**ASSIGNED TASK**.
For each line below that holds "take", return the line as it stands.
*** Opening DATA FOR THIS EXERCISE ***
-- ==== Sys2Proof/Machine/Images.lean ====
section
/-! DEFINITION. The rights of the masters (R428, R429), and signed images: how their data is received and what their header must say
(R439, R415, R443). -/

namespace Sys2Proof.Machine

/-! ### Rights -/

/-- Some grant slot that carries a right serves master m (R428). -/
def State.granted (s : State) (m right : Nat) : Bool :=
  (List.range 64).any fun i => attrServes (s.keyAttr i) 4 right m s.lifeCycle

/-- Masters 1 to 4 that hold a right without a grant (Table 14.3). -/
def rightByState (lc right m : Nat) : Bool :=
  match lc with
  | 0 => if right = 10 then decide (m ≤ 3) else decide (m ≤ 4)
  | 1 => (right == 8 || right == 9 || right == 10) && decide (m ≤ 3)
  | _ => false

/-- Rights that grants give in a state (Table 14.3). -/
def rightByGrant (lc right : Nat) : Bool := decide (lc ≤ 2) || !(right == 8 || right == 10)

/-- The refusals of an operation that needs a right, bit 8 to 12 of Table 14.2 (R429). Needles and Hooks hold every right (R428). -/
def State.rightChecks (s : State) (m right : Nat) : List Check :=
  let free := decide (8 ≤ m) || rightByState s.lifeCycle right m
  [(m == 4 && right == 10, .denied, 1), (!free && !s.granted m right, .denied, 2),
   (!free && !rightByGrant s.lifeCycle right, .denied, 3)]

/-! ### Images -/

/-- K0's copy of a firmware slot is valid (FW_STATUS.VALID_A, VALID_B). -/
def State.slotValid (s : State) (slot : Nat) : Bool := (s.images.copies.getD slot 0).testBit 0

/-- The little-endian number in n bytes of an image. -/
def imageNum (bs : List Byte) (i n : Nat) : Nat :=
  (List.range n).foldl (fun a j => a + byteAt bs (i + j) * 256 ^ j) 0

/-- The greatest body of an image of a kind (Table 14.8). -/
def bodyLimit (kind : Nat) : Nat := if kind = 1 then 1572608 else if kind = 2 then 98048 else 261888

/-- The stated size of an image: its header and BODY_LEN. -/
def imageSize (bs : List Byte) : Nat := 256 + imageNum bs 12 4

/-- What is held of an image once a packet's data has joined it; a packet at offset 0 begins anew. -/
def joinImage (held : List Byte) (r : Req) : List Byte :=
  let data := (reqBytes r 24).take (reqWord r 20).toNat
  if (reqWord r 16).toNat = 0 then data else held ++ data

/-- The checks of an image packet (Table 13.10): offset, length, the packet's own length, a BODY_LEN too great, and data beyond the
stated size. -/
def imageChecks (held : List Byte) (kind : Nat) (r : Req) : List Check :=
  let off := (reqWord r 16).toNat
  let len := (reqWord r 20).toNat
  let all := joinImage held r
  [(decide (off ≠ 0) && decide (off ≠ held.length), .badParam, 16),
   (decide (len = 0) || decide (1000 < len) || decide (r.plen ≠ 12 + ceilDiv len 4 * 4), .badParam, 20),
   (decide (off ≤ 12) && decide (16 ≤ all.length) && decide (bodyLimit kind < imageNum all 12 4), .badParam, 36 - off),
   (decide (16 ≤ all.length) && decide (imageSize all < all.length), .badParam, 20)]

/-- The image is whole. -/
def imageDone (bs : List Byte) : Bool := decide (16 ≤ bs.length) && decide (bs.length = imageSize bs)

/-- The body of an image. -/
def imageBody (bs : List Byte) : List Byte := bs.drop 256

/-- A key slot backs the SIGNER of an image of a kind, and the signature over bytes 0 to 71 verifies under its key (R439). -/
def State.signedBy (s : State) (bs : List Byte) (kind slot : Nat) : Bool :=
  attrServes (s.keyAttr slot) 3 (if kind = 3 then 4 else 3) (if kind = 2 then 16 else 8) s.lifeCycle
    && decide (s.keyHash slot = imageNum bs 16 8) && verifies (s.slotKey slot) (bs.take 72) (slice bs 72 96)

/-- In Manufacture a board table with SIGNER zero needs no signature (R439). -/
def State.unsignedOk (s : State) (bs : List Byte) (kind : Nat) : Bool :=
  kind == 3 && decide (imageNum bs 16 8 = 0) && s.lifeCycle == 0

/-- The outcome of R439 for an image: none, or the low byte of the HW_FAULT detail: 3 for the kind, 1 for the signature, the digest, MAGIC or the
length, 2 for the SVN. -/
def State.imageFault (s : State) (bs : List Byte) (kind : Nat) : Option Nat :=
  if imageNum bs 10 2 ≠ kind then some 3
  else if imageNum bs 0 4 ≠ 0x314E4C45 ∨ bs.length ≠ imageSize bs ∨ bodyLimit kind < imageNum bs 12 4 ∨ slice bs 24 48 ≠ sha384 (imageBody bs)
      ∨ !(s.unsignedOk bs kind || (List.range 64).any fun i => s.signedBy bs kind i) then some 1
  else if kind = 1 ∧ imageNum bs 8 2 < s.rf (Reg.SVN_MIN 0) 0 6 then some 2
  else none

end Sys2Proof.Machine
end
*** Closing DATA FOR THIS EXERCISE ***
**EXERCISE OUTPUT**.
  let data := (reqBytes r 24).take (reqWord r 20).toNat
    && decide (s.keyHash slot = imageNum bs 16 8) && verifies (s.slotKey slot) (bs.take 72) (slice bs 72 96)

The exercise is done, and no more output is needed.